Самолет МИГ-17 перед моей второй и окончательной школой появился не столько благодаря тому, что над нами шефствовало ДОСААФ (Добровольное общество содействия армии, авиации и флоту), сколько упорному характеру директора Анны Ивановны, фронтовички, которая когда-то мечтала стать летчицей. И вот теперь у нее был почти личный реактивный самолет.
А. И. боялись и уважали и учителя и ученики. Если она и не принадлежала в войну к «командному составу», то теперь, в мирной жизни, полностью реализовалась как командир. Перед ней ходили по струнке и подполковник М. (учитель истории и по совместительству военрук), и физрук (отставник рангом пониже), и трудовик. Не говоря уже о бывшем балеруне — учителе ритмики, и о почти всем женском преподавательском составе. За одним только исключением. Но именно это исключение сыграло важнейшую роль в моей жизни.
Та первая школа на Петроградской была старая, со своим прошлым. Она была специализированной, с хорошо поставленным преподаванием иностранного языка. Иначе не отдал бы туда писатель Пантелеев свою обожаемую дочь, героиню книги «Наша Маша». Теперь ее трагической судьбе посвящена страничка «ВКонтакте». Думаю, все у меня после той школы сложилось бы иначе, потому что шесть уроков немецкого/английского в неделю начиная со второго класса — это не два ленивых урока в неделю, начиная с пятого. Но тогда в моей жизни, наверное, не случилась бы встреча с другим, почти экзотическим языком — грузинским. И что совершенно точно — я не летала бы до сих пор во сне.
История моей новой школы только начиналась, и начиналась с большим энтузиазмом. Нашим гимном был знаменитый «Марш авиаторов». На общих линейках, проходивших в теплое время на школьном стадионе, а в холодное в актовом зале, из репродуктора неслось: «Мы рождены, чтоб сказку сделать былью, / Преодолеть пространство и простор. / Нам разум дал стальные руки-крылья, / А вместо сердца — пламенный мотор. / Все выше, и выше, и выше / Стремим мы полет наших птиц, / И в каждом пропеллере дышит / Спокойствие наших границ!»

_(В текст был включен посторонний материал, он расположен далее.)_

-- ==== Sys2Proof/Proofs/Fences.lean ====
section
/-! PROOFS. PREF, FENCE and FLSH (R202, R207, R229; O35). -/

namespace Sys2Proof.Machine

/-! ### PREF (R202) -/

/-- A PREF with its operands either does nothing, or has a request under way for the sector of a place that passes its checks. -/
theorem prefThread_vals {s : State} {x : Ins} {t : Nat} {v : Vals} (hg : gather s x t = .vals v) :
    ∃ s1, prefThread x t s = .ok s1 ∧ (s1 = s ∨ ∃ p r, checkAccess s .pref (coreOfThread t) (memAddr x v) 4 = .ok p ∧
      r.kind = .pref ∧ r.cls = p.cls ∧ r.pa = p.pa / 32 * 32 ∧ r.core = coreOfThread t ∧ Requested s.nextId r s s1) := by
  simp only [prefThread, hg]
  split
  · rename_i p hp
    split
    · exact ⟨s, rfl, .inl rfl⟩
    · cases hi : issueReq s { reqBase x s t .pref with
          va := memAddr x v, cls := p.cls, pa := p.pa / 32 * 32, size := 32, order := 0 } with
      | none => exact ⟨s, rfl, .inl rfl⟩
      | some s1 => exact ⟨s1, rfl, .inr ⟨p, _, hp, rfl, rfl, rfl, rfl, requested_of_issueReq hi⟩⟩
  · exact ⟨s, rfl, .inl rfl⟩

/-- The ways of a sector are those of its line. -/
theorem rdcWays_sector (s : State) (d pa : Nat) : rdcWays s d (pa / 32 * 32) = rdcWays s d pa := by
  have h : pa / 32 * 32 / 64 = pa / 64 := by omega
  simp only [rdcWays, h]

/-- A request that brings no register its value leaves every register. -/
theorem Requested.greg_of_not_read {id : Nat} {r : Req} {s s1 : State} (h : Requested id r s s1) (hr : isRead r.kind = false)
    (u k : Nat) : s1.greg u k = s.greg u k := by
  rw [h.greg, if_neg fun e => by rw [hr] at e; exact absurd e.1 (by decide)]

/-! ### FENCE (R229) -/

/-- A thread without an access and a warp without an acknowledgement owed have nothing for a fence to wait for. -/
theorem fenceDone_of_none {s : State} {t : Nat} (order scope : Nat) (h : ∀ r ∈ s.reqs, r.2.thread ≠ t) (ha : ackCount s (t / 32) = 0) :
    fenceDone s t order scope = true := by
  have hn : (s.reqs.filter fun r => decide (r.2.thread = t) && !r.2.failed) = [] :=
    List.filter_eq_nil_iff.2 fun r hr => by simp [h r hr]
  simp [fenceDone, hn, ha]

theorem fenceEnd_l1 {s : State} {t order scope : Nat} (ho : isAcq order = true) (hs : 1 ≤ scope) :
    ((fenceEnd s t order scope).core (coreOfThread t)).l1 = (s.core (coreOfThread t)).l1.filter fun e => e.2.ldc := by
  simp [fenceEnd, ho, hs, l1Acquire]

theorem fenceEnd_eq {s : State} {t order scope : Nat} (h : isAcq order = false ∨ scope = 0) : fenceEnd s t order scope = s := by
  obtain h | rfl := h
  · simp [fenceEnd, h]
  · simp [fenceEnd]

/-! ### FLSH (R207) -/

/-- A core with its L1 empty. -/
def clearL1 (s : State) (core : Nat) : State := s.modCore core fun c => { c with l1 := [] }

@[simp] theorem clearL1_l1 (s : State) (core : Nat) : ((clearL1 s core).core core).l1 = [] := by simp [clearL1]

/-- At the scope of the core FLSH clears the L1 and completes. -/
theorem flshThread_core {x : Ins} (h : x.scope ≤ 1) (t : Nat) (s : State) :
    flshThread x t s = .ok (clearL1 s (coreOfThread t)) := if_pos h

/-- At the scope of the die FLSH asks its own die to advance its generation, and waits. -/
theorem flshThread_die {x : Ins} (h : x.scope = 2) (t : Nat) (s : State) :
    ∃ (s1 : State) (id : Nat), flshThread x t s = .held (s1.hold t (.reply id)) ∧ (s1.core (coreOfThread t)).l1 = [] ∧ s1.seats = s.seats ∧
      (s.clk, .generationAdvance (dieOfCore (coreOfThread t)) id) ∈ s1.agenda := by
  have hd (s : State) : ((scopeDies s (dieOfCore (coreOfThread t)) x.scope).filter fun e =>
      e = dieOfCore (coreOfThread t) || (unreach s (dieOfCore (coreOfThread t)) e).isNone) = [dieOfCore (coreOfThread t)] := by
    simp [h, scopeDies]
  unfold flshThread
  simp only [hd, if_neg (show ¬ x.scope ≤ 1 by omega), List.foldl_cons, List.foldl_nil, if_true]
  exact ⟨_, _, rfl, clearL1_l1 s (coreOfThread t), rfl, mem_agenda_post _ _⟩

/-- Settles O35: the request of PREF, the end of FENCE and the generation that FLSH waits for. -/
theorem prefetchFenceAndFlush : Obligations.PrefetchFenceAndFlush := by
  intro f s t c
  refine ⟨fun ht => ⟨fun e he => ?_, fun v hv => ?_⟩, fun ht => ⟨fun hn ha => ?_, fun hd => ?_⟩, fun ht => ⟨fun hs => ?_, fun hs => ?_⟩⟩
  · exact passes_of_ok ht rfl (show prefThread _ t s = .ok s by simp only [prefThread, he])
  · obtain ⟨s1, hb, h⟩ := prefThread_vals hv
    refine ⟨s1, passes_of_ok ht rfl hb, ?_⟩
    obtain rfl | ⟨p, r, hp, hkind, hcls, hpa, hcore, hq⟩ := h
    · exact ⟨fun _ _ => rfl, rfl, fun _ => rfl, fun _ _ _ => rfl⟩
    · refine ⟨hq.greg_of_not_read (by rw [hkind]; rfl), hq.cellar, fun he => mem_of_memories (hq.looked.memories_of_errs he),
        fun hm a ha => ?_⟩
      by_cases hc : p.cls = 1
      · have hw := ha p hp hc
        rw [← rdcWays_sector, ← hpa] at hw
        exact hq.looked.onLines.get hm.1 a (hcore ▸ hw)
      · rw [mem_of_memories (hq.plain (hcls ▸ hc))]
  · refine ⟨_, passes_of_ok ht rfl (if_pos (fenceDone_of_none _ _ hn ha)), fun ho hs => fenceEnd_l1 ho hs, fun h => fenceEnd_eq h⟩
  · exact lands_of_jump ht rfl (.inr (if_neg (by simp [hd])))
  · exact ⟨_, passes_of_ok ht rfl (flshThread_core hs t s), clearL1_l1 s c⟩
  · obtain ⟨s1, id, hb, hl, hseats, ha⟩ := flshThread_die hs t s
    refine ⟨_, id, lands_of_jump ht rfl (.inr hb), hl, by simp [State.hold], ?_, ha⟩
    rw [← thread_of_seats hseats]
    simp [State.hold]

end Sys2Proof.Machine
end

И наши голоса летели вверх и растворялись в жизнеутверждающем и одновременно жертвенном восторге.
Однако «небесные притязания» школы не ограничивались только нижними слоями атмосферы. Единственная в городе, она носила имя К. Э. Циолковского. В те годы научная фантастика была моим любимым литературным жанром, и наша школа представлялась мне неким аналогом беляевской «звезды КЭЦ».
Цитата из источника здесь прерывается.